Deduplication - Feature Enhancement?

Veeam LogoPosted: Wed Mar 15, 2017 5:55 pm
by ekisner
Hi there... so this post is 100% based on the assumption that my understanding of how Veeam's dedup works is a correct understanding.

My understanding is that Veeam will dedup on a per-chain basis... so if you've got multiple jobs, each with per-vm chain active, each VBK and VRB will be deduplicated only against itself. If you've got one super-job with no per-vm chain, then it will effectively dedup the entire backup. Or you can use file-system or block-level deduplication.

I was recently thinking about how it would be nice to have dedup with ReFS3, without having to resort to using storage hardware with built in dedup.
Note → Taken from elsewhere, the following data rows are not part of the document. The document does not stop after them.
-- ==== Sys2Proof/Laws/Exec.lean ====
section
/-! SUPPORT. What a command can do, said once for all commands. -/

namespace Sys2Proof.Machine

open Sys2Proof

/-- A command that answers a next state either succeeds, `ST.ERR` 0, and writes no register but those of its row of
10_state.md R20, or raises an error with the effects of 60_exceptions.md R197: `InvalidUtf8` and `NoValue` only where it
constructs nothing, `ChecksumMismatch` only in CH.PARSE and on two different CRCs. -/
theorem exec_next_cases {i : Instr} {s t : State} (h : exec i s = .next t) :
    (t.stErr = 0#4 ∧ t.cfg = s.cfg ∧ t.moves = s.moves ∧ t.seen = s.seen ∧
      ∀ r, i.writes r = false → t.SameReg s.toBlock r) ∨
    ∃ e, t = raised i.dest e s ∧ (i.dest ≠ .nothing → e ≠ .invalidUtf8 ∧ e ≠ .noValue) ∧
      ((∃ x f, e = .checksumMismatch x f ∧ x ≠ f ∧ i = .chParse) ∨ ∀ x f, e ≠ .checksumMismatch x f) := by
  cases i
  case crcInit =>
    simp [exec, execCrcInit] at h
    subst h
    exact .inl ⟨rfl, rfl, rfl, rfl, fun r hr => by cases r <;> first | rfl | cases hr⟩
  case crcByte b =>
    simp [exec, execCrcByte] at h
    subst h
    exact .inl ⟨rfl, rfl, rfl, rfl, fun r hr => by cases r <;> first | rfl | cases hr⟩
  case crcBuf =>
    simp [exec, execCrcBuf] at h
    subst h
    exact .inl ⟨rfl, rfl, rfl, rfl, fun r hr => by cases r <;> first | rfl | cases hr⟩
  case crcRead =>
    simp [exec, execCrcRead] at h
    subst h
    exact .inl ⟨rfl, rfl, rfl, rfl, fun r hr => by cases r <;> first | rfl | cases hr⟩
  case crcSum =>
    simp [exec, execCrcSum] at h
    subst h
    exact .inl ⟨rfl, rfl, rfl, rfl, fun r hr => by cases r <;> first | rfl | cases hr⟩
  case ctFromb b0 b1 b2 b3 =>
    simp only [exec, execCtFromb, makeType] at h
    split at h
    · simp at h
      subst h
      exact .inl ⟨rfl, rfl, rfl, rfl, fun r hr => by cases r <;> first | rfl | cases hr⟩
    · simp only [raise_next] at h
      exact .inr ⟨_, h, by simp, by simp⟩
  case ctFroms =>
    simp only [exec, execCtFroms, makeType] at h
    rw [withTextOps_next] at h
    obtain ⟨hto, h⟩ := h
    split at h
    · simp only [raise_next] at h
      exact .inr ⟨_, h, by simp, by simp⟩
    · split at h
      · simp only [raise_next] at h
        exact .inr ⟨_, h, by simp, by simp⟩
      · split at h
        · simp at h
          subst h
          exact .inl ⟨rfl, rfl, rfl, rfl, fun r hr => by cases r <;> first | rfl | cases hr⟩
        · simp only [raise_next] at h
          exact .inr ⟨_, h, by simp, by simp⟩
  case chParse =>
    simp only [exec, execChParse, parseRecord] at h
    split at h
    · simp only [raise_next] at h
      exact .inr ⟨_, h, by simp, by simp⟩
    · split at h
      · simp only [raise_next] at h
        exact .inr ⟨_, h, by simp, by simp⟩
      · split at h
        · cases h
        · split at h
          · simp only [raise_next] at h
            exact .inr ⟨_, h, by simp, by simp⟩
          · split at h
            · simp only [raise_next] at h
              exact .inr ⟨_, h, by simp, by simp⟩
            · split at h
              · rename_i hq
                simp only [raise_next] at h
                exact .inr ⟨_, h, by simp, Or.inl ⟨_, _, rfl, hq, rfl⟩⟩
              · simp at h
                subst h
                exact .inl ⟨rfl, rfl, rfl, rfl, fun r hr => by cases r <;> first | rfl | cases hr⟩
  case chNew =>
    simp only [exec, execChNew, withType] at h
    split at h
    · split at h
      · cases h
      · split at h
        · cases h
        · simp at h
          subst h
          exact .inl ⟨rfl, rfl, rfl, rfl, fun r hr => by cases r <;> first | rfl | cases hr⟩
    · simp only [raise_next] at h
      exact .inr ⟨.noValue, by rw [h]; simp only [Instr.dest], by simp [Instr.dest], by simp⟩
  case ctEq =>
    simp only [exec, execCtEq, withType, withChunk] at h
    split at h
    · split at h
      · simp at h
        subst h
        exact .inl ⟨rfl, rfl, rfl, rfl, fun r hr => by cases r <;> first | rfl | cases hr⟩
      · simp only [raise_next] at h
        exact .inr ⟨.noValue, by rw [h]; simp only [Instr.dest], by simp [Instr.dest], by simp⟩
    · simp only [raise_next] at h
      exact .inr ⟨.noValue, by rw [h]; simp only [Instr.dest], by simp [Instr.dest], by simp⟩
  case ctDisp =>
    simp only [exec, execCtDisp, withTextOps, withType] at h
    split at h
    · split at h
      · simp at h
        subst h
        exact .inl ⟨rfl, rfl, rfl, rfl, fun r hr => by cases r <;> first | rfl | cases hr⟩
      · simp only [raise_next] at h
        exact .inr ⟨.noValue, by rw [h]; simp only [Instr.dest], by simp [Instr.dest], by simp⟩
    · cases h
  case chText =>
    simp only [exec, execChText, withTextOps, withChunk] at h
    split at h
    · split at h
      · split at h
        · simp at h
          subst h
          exact .inl ⟨rfl, rfl, rfl, rfl, fun r hr => by cases r <;> first | rfl | cases hr⟩
        · simp only [raise_next] at h
          exact .inr ⟨.invalidUtf8, by rw [h]; simp only [Instr.dest], by simp [Instr.dest], by simp⟩
      · simp only [raise_next] at h
        exact .inr ⟨.noValue, by rw [h]; simp only [Instr.dest], by simp [Instr.dest], by simp⟩
    · cases h
  all_goals
    (simp only [exec, execCtBytes, execCtCrit, execCtPub, execCtRsv, execCtSafe, execCtFlags,
       execChLen, execChType, execChData, execChCrc, execChSize, execChEmit, withType, withChunk] at h
     split at h
     · simp at h
       subst h
       exact .inl ⟨rfl, rfl, rfl, rfl, fun r hr => by cases r <;> first | rfl | cases hr⟩
     · simp only [raise_next] at h
       exact .inr ⟨.noValue, by rw [h]; simp only [Instr.dest], by simp [Instr.dest], by simp⟩)

end Sys2Proof.Machine
end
While I'm sure it would take a significant re-code, what are the thoughts on this kind of file layout:

1) A tiered "chunk" repository file, stored on nice fast flash storage (ie it can be stored "somewhere" defined by the user)... it would of course need to be configured to have a maximum size.
2) Each VBK, VRB, etc, is deduplicated against the chunk file.

In this regard, you now have the resilience of ReFS3, with deduplication, on tiered storage (both cost-effective and probably faster since most people probably don't run their backups to flash). Assuming you were backing everything up to homogenous storage (ie not storing the chunk file on faster storage) you could leverage the ReFS3 fast-clone to make deduplication of duplicate data and rehydration of no longer duplicate data almost immediate. You also get ideal scenario deduplication, resulting in both the flexibility of per-vm chains and the storage efficiency of a single blob job.

Re: Deduplication - Feature Enhancement?

Veeam LogoPosted: Thu Mar 16, 2017 1:32 am
by Gostev
Hi,

We've evaluated this before but decided against this, mostly because it appeared that our backups being self-contained files is one of the top features that our customers like about our product. This gives them better reliability (no SPOF of dedupe pool) and multiple operational benefits, for example you can easily copy required backup to some external drive and take it with you - something with your proposed architecture, where each file requires a dedupe blob.

And in any case, we can expect Microsoft to eventually port their dedupe to ReFS as well (because ReFS is going to completely replace NTFS down the road), which will give you the best of both worlds.

Thanks!